À l’inverse, l’ingestion de glucides à index glycémique bas réduit la réponse insulinique et favorise l’oxydation des graisses.
Cependant il ne suffit pas de raisonner à partir de l’index glycémique d’un aliment. Un repas est l’occasion de nombreuses interactions. Un morceau de sucre (IG = 100) n’induira pas la même réponse insulinique s’il est pris seul loin d’un repas (réponse forte) ou à la fin d’un repas. De fait la présence de fibres, de graisses et de protéines, mais aussi la texture, le degré de cuisson de l’aliment glucidique (plus c’est cuit plus l’IG augmente : mieux vaut, donc, cuire les pâtes al dente) sont autant de paramètres qui modulent la libération du sucre dans le sang.

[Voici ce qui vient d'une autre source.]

-- ==== Sys2Proof/Machine/Queues.lean ====
section
/-!
DEFINITION. Queue and group commands, doorbells, descriptor reads and acceptance (R392 to R398, R411 to R436, R508 to
R510).
-/
namespace Sys2Proof.Machine

/-! ### Doorbells -/

/-- A doorbell line is active while its queue is enabled. -/
def State.lineActive (s : State) (q : Nat) : Bool := (s.queue q).st = .enabled

/-- R392: the port that watches a queue's doorbell line. -/
def State.watchPort (s : State) (q : Nat) : Option Nat :=
  match s.portUp 0, s.portUp 1 with
  | true, true => some (q % 2)
  | true, false => some 0
  | false, true => some 1
  | false, false => none

/-- A delivery under way to the queue's partition: the latest contents (R395, R398). -/
def State.sendDelivery (s : State) (q v : Nat) : State := s.modQueue q (fun x => { x with deliver := some v })

/-- What a line whose contents could not be read stands for: no 64 bytes are that number. -/
def unreadLine : Nat := 2 ^ 512

/-- The watching port reads a line and delivers it; an unreadable line is skipped and logged, and held for the next poll or sweep
(R398, R445). -/
def State.readLine (s : State) (hv : HostView) (k q : Nat) : State :=
  match s.readHost hv (s.dbAddr q) 64 with
  | none => (s.modPort k (fun p => { p with lines := p.lines.insert q unreadLine })).logErr k 0x0004 (unitCode 11 k) q
  | some bs => (s.modPort k (fun p => { p with lines := p.lines.insert q (leNat bs) })).sendDelivery q (leNat bs)

/-- A line of a queue read and delivered by the port that watches it. -/
def State.rereadLine (s : State) (hv : HostView) (q : Nat) : State :=
  match s.watchPort q with
  | none => s
  | some k => s.readLine hv k q

/-- A queue's line given up (R383). -/
def State.dropLine (s : State) (q : Nat) : State :=
  { s with ports := s.ports.map (fun p => { p with lines := p.lines.erase q, taking := p.taking.filter (· ≠ q) }) }

/-- DOORBELL_SNOOP (R394): an invalidated line is taken again with RdShared. -/
def execDoorbellSnoop (k q : Nat) (s : State) : Host.Outcome State Fault Refusal :=
  let p := s.port k
  if s.portUp k && p.coherent && (p.lines.get q).isSome then
    .next (s.modPort k (fun p => { p with lines := p.lines.erase q, taking := p.taking.filter (· ≠ q) ++ [q] }))
  else s.idle

/-- DOORBELL_LINE_READ (R394, R395): the line taken arrives and is delivered. -/
def execDoorbellLineRead (k q : Nat) (hv : HostView) (s : State) : Host.Outcome State Fault Refusal :=
  if s.portUp k && (s.port k).taking.contains q then
    (s.merge hv).cross [atEgress k 1] (fun s =>
      .next ((s.modPort k (fun p => { p with taking := p.taking.filter (· ≠ q) })).readLine hv k q))
  else s.idle

/-- DOORBELL_SWEEP (R396): each held line is read again; contents that differ from the last delivery are delivered, and
DB_MISSED is logged. -/
def execDoorbellSweep (k : Nat) (hv : HostView) (s : State) : Host.Outcome State Fault Refusal :=
  if s.portUp k && (s.port k).coherent && s.regs.dbSweep ≠ 0 then
    (s.merge hv).cross [atEgress k 1] (fun s => .next ((s.port k).lines.foldl (fun s e =>
      match s.readHost hv (s.dbAddr e.1) 64 with
      | none => s.logErr k 0x0004 (unitCode 11 k) e.1
      | some bs => if leNat bs = e.2 then s else (s.readLine hv k e.1).logErr k 0x0004 (unitCode 11 k) e.1) s))
  else s.idle

/-- The active lines a port watches, in ascending queue order. -/
def State.watched (s : State) (k : Nat) : List Nat :=
  (s.queues.map Prod.fst).filter (fun q => s.lineActive q && s.watchPort q = some k)

/-- DOORBELL_POLL (R397): each active line the port watches is read and delivered, in ascending queue order. -/
def execDoorbellPoll (k : Nat) (hv : HostView) (s : State) : Host.Outcome State Fault Refusal :=
  if s.portUp k && !(s.port k).coherent then
    (s.merge hv).cross [atEgress k 1] (fun s => .next ((s.watched k).foldl (fun s q => s.readLine hv k q) s))
  else s.idle

/-- R422: a delivered post is invalid. -/
def Queue.postInvalid (x : Queue) (v : Nat) : Bool :=
  decide (serials ≤ v) || decide (2 ^ 47 ≤ serialAhead v x.post) || decide (x.ring < serialAhead v x.accepted)

/-- DOORBELL_DELIVERY (R398, R422): a delivery travels from the port's die to the queue's home in class CTRL; for a queue that is not enabled
it is discarded, an invalid post is ignored and logged. -/
def execDoorbellDelivery (q : Nat) (s : State) : Host.Outcome State Fault Refusal :=
  let x := s.queue q
  match x.deliver with
  | none => s.idle
  | some line =>
    s.cross (((s.watchPort q).map (fun k => s.overUmlin k x.entry.homeDie 0 q)).getD []) fun s =>
    let v := line % 2 ^ 64
    let s := (s.modQueue q (fun y => { y with deliver := none })).readContext x.entry.homeDie q
    if x.st ≠ .enabled then .next s
    else if x.postInvalid v then
      .next (s.logErr x.entry.homeDie 0x0005 (unitCode 12 (partOf q)) v (some (q, 0xFFFFFFFF)))
    else .next ((s.modQueue q (fun y => { y with post := v })).noteStall q)

/-! ### Queue commands (R416 to R419) -/

/-- The result of a queue command. -/
def State.qtbResult (s : State) (r : Nat) : State := s.modRegs (fun x => { x with qtbResult := r })

/-- A `go` of QTB_CMD is taken while the register is not busy: its RW fields take the values written. -/
def State.qtbGo (s : State) (p q op d : Nat) (f : State → State) : State :=
  if s.takes p && s.regs.qtbBusy.isNone && decide (q < 16384) then
    f (s.modRegs (fun r => { r with qtbCmd := q + at' op 16 + at' (d % 8) 20 }))
  else s

/-- The entry of a queue as the Queue Table holds it (R414). -/
def parseEntry (b : List Byte) : QEntry :=
  { descBase := field b 0 8, cplBase := field b 8 8, log2Size := field b 0x10 1, group := field b 0x11 1 % 16,
    homeDie := field b 0x12 1, qflags := field b 0x13 1 % 4, vector := field b 0x14 2, window := field b 0x16 2 }

/-- The rings of an entry: (first address, bytes). -/
def QEntry.rings (e : QEntry) : List (Nat × Nat) :=
  [(e.descBase, 128 * 2 ^ e.log2Size), (e.cplBase, (if bit e.qflags 0 then 128 else 64) * 2 ^ e.log2Size)]

/-- R414: a field of the entry is out of its range. -/
def entryBroken (b : List Byte) : Bool :=
  let e := parseEntry b
  let badAddr (a : Nat) : Bool := decide (a % 4096 ≠ 0) || decide (hostTop ≤ a)
  badAddr e.descBase || badAddr e.cplBase || decide (e.log2Size < 4 ∨ 16 < e.log2Size) || decide (16 ≤ field b 0x11 1) ||
    decide (4 ≤ field b 0x13 1) || decide (2048 ≤ e.vector) || decide (e.window < 1 ∨ 256 < e.window) ||
    decide (serials ≤ field b 0x18 8)

/-- Two ranges overlap. -/
def overlaps (a b : Nat × Nat) : Bool := decide (a.1 < b.1 + b.2) && decide (b.1 < a.1 + a.2)

/-- R419: the entry's rings overlap those of another enabled queue. -/
def State.ringsOverlap (s : State) (q : Nat) (e : QEntry) : Bool :=
  s.queues.any (fun o => o.1 ≠ q && o.2.st = .enabled &&
    o.2.entry.rings.any (fun a => e.rings.any (overlaps a)))

/-- R419, R565, R649: what keeps a group-0 queue from being enabled. -/
def State.safetyNotReady (s : State) : Bool :=
  !s.regs.tnkInitDone || s.regs.hbTimeout = 0 ||
    (s.lifecycle = 2 && s.dies.any (fun x => x.inj.any (·.arm)))

/-- A parked job becomes eligible again (R418): it returns to READY, or, when it had not met its wait, to its wait. -/
def State.unpark (s : State) (j : Job) : State :=
  if j.dispatched || j.met then
    if j.flow ≠ 0 && (s.flows.getD j.flow ⟨none, [], false⟩).holder ≠ some (j.q, j.s) then
      s.modJob j.q j.s (fun x => { x with st := .flowWait })
    else s.enterReady j.q j.s
  else s.modJob j.q j.s (fun x => { x with st := .waiting })

/-- Every parked job of a queue, in serial order, becomes eligible again. -/
def State.unparkAll (s : State) (q : Nat) : State :=
  (s.sortedJobs (fun j => j.q = q && j.st = .parked)).foldl (fun s k =>
    match s.job k.1 k.2 with | some j => s.unpark j | none => s) s

/-- ENABLE (R418, R419, R474, R510, R565). -/
def State.enableQueue (s : State) (hv : HostView) (q : Nat) : State :=
  let x := s.queue q
  if x.st ≠ .disabled ∧ x.st ≠ .withdrawn then s.qtbResult 2
  else if !s.regs.ldgReady then s.qtbResult 4
  else match s.readHost hv (s.qtbAddr q) 64 with
    | none => s.qtbResult 5
    | some b =>
      let e := parseEntry b
      let acc := field b 0x18 8
      let changed := match x.parkedEntry with
        | some (pe, pa) => decide (pe.descBase ≠ e.descBase ∨ pe.cplBase ≠ e.cplBase ∨ pe.log2Size ≠ e.log2Size ∨ pa ≠ acc)
        | none => false
      if entryBroken b || !s.healthy e.homeDie || s.ringsOverlap q e || (x.st = .withdrawn && changed) then s.qtbResult 1
      else if !bit s.regs.groupEnabled e.group then s.qtbResult 2
      else if e.group = 0 && s.safetyNotReady then s.qtbResult 4
      else
        let first := x.st = .disabled && !x.everEnabled
        let s := s.modQueue q (fun y =>
          { y with entry := e, everEnabled := true, parkedEntry := none,
                   accepted := if first then acc else y.accepted, taken := if first then acc else y.taken,
                   post := if first then acc else y.post, low := if first then acc else y.low, reading := [], due := 0 })
        ((((s.qtbResult 0).modRegs (fun r => { r with qtbBusy := some q })).setQState q .enabled).unparkAll q).rereadLine hv q

/-- QUEUE_ENABLE (R418). -/
def execQueueEnable (p q : Nat) (hv : HostView) (s : State) (die : Nat := 0) : Host.Outcome State Fault Refusal :=
  (s.qtbGo p q 0 die (fun t => (t.merge hv).enableQueue hv q)).done

/-- DRAIN (R418). -/
def State.drainQueue (s : State) (q : Nat) : State :=
  if (s.queue q).st = .enabled then (((s.setQState q .draining).dropLine q).settleQueue q).noteStall q else s

/-- QUEUE_DRAIN (R418): `busy` until `qstate` is written. -/
def execQueueDrain (p q : Nat) (s : State) (die : Nat := 0) : Host.Outcome State Fault Refusal :=
  (s.qtbGo p q 1 die (fun t => if (t.queue q).st = .enabled then
    ((t.qtbResult 0).modRegs (fun r => { r with qtbBusy := some q })).drainQueue q else t.qtbResult 2)).done

/-- R418: a job of a queue under WITHDRAW: a running RUN is suspended at its next stage boundary, a job under way of
another kind finishes, the rest are parked. -/
def State.parkJob (s : State) (j : Job) : State :=
  match j.st with
  | .waiting | .flowWait | .ready => (s.leaveReady j.q j.s).modJob j.q j.s (fun x => { x with st := .parked })
  | .running => s.modJob j.q j.s (fun x => { x with parking := true })
  | _ => s

/-- WITHDRAW (R418): WITHDRAWING, then WITHDRAWN when all are parked. -/
def State.withdrawQueue (s : State) (q : Nat) : State :=
  let x := s.queue q
  if x.st = .enabled ∨ x.st = .draining then
    let s := (s.setQState q .withdrawing).dropLine q
    (((s.jobs.filter (fun j => j.q = q)).foldl (fun s j => s.parkJob j) s).settleQueue q).noteStall q
  else s

/-- QUEUE_WITHDRAW (R418): `busy` until the queue is WITHDRAWN (log entry 15). -/
def execQueueWithdraw (p q : Nat) (s : State) (die : Nat := 0) : Host.Outcome State Fault Refusal :=
  (s.qtbGo p q 2 die (fun t =>
    let x := t.queue q
    if x.st = .enabled ∨ x.st = .draining then
      ((t.modRegs (fun r => { r with qtbBusy := some q, qtbResult := 0 })).withdrawQueue q)
    else t.qtbResult 2)).done

/-- R477 step 1: the die stops accepting from a queue, its running jobs are suspended at their next stage boundary, and nothing of
it is dispatched or completed until the move to die `d` has ended. -/
def State.startMove (s : State) (q d : Nat) : State :=
  let s := s.modQueue q (fun y => { y with moving := some (d, 1), reading := [] })
  let s := (s.sortedJobs (fun j => j.q = q && j.st = .ready)).foldl (fun s k => s.leaveReady k.1 k.2) s
  { s with jobs := s.jobs.map (fun j => if j.q = q then { j with moved := true, parking := j.parking || j.st = .running } else j) }

/-- QUEUE_MOVE (R418, R419, R477 step 1). -/
def execQueueMove (p q d : Nat) (s : State) : Host.Outcome State Fault Refusal :=
  (s.qtbGo p q 3 d (fun t =>
    let x := t.queue q
    if (x.st ≠ .enabled ∧ x.st ≠ .withdrawn) ∨ x.moving.isSome then t.qtbResult 2
    else if !t.healthy d then t.qtbResult 3
    else (t.modRegs (fun r => { r with qtbBusy := some q })).startMove q d)).done

/-! ### Group commands (R508 to R510) -/

/-- A `go` of SCH_GROUP_CMD. -/
def State.groupGo (s : State) (p g op : Nat) (f : State → State) : State :=
  if s.takes p && s.regs.groupBusy.isNone && decide (g < 16) then
    f (s.modRegs (fun r => { r with groupCmd := g + at' op 8 }))
  else s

Quant à la charge glycémique, c’est le produit de l’index glycémique par la quantité de glucides présents dans l’aliment. On peut calculer la charge glycémique d’un repas en prenant en compte tous les aliments, même ceux qui ne contiennent pas de glucides (viande, poisson, œuf, huiles) et qui, ayant une charge glycémique égale à 0, ont un « effet diluant ».
Ainsi 150g de lentilles cuites – lentilles dont l’IG est de 30 – représentent une charge glycémique de 7,7. Pour obtenir la même charge avec du riz blanc cuit (60 < IG < 80), il suffit de 40g, voire moins !

Sur cette base, on peut dégager 3 règles :
- Pas un repas sans légumes (fibres et polyphénols)
- Pas de produits sucrés de façon isolée (par ex., « diluer » l’effet des sucres d’un biscuit avec une poignée d’amandes)
- Favoriser les céréales complètes, et les légumes secs.
De plus, au cours de la journée, l’organisme réagit différemment à l’absorption de sucres.
Le matin, après une nuit de jeûne, il est très sensible aux variations de glycémie. Il sera donc judicieux, pour votre énergie physique et intellectuelle, pour votre poids et votre santé, de :
- Composer votre repas avec une dominante de protéines (œuf, jambon, blanc de poulet, fromage) et de graisses de qualité (amandes, noix, noisettes, entières ou en purée mais sans sucre)
- Un fruit de saison (pas de jus de fruit : la forme liquide libère plus rapidement les sucres dans le sang)
- Selon votre programme d’entrainement de la matinée, ajoutez plus ou moins de féculents complets (pain complet, muesli sans sucre…)
- Éventuellement un peu de miel ou de confiture ou de compote.
Il est donc important d’associer systématiquement des « végétaux » aux féculents et aux produits sucrés, ils préviennent certaines pathologies liées aux mécanismes de glycation.
Pendant l’effort proprement dit, l’organisme utilise les glucides comme carburant, et c’est à ce moment qu’il faut privilégier les produits à index glycémique élevé. En effet, la régulation insulinique est très différente à l’effort, si bien que les grosses fluctuations glycémiques sont impossibles (sauf à ne pas s’alimenter).
Dans les deux heures suivant l’effort, l’organisme tourne encore à plein régime, et c’est le moment de refaire les niveaux. Là encore, les aliments à haut IG (riz blanc, pomme de terre, jus de fruit) sont bienvenus, ils permettent de refaire les stocks, aussi bien que de réparer la fibre musculaire.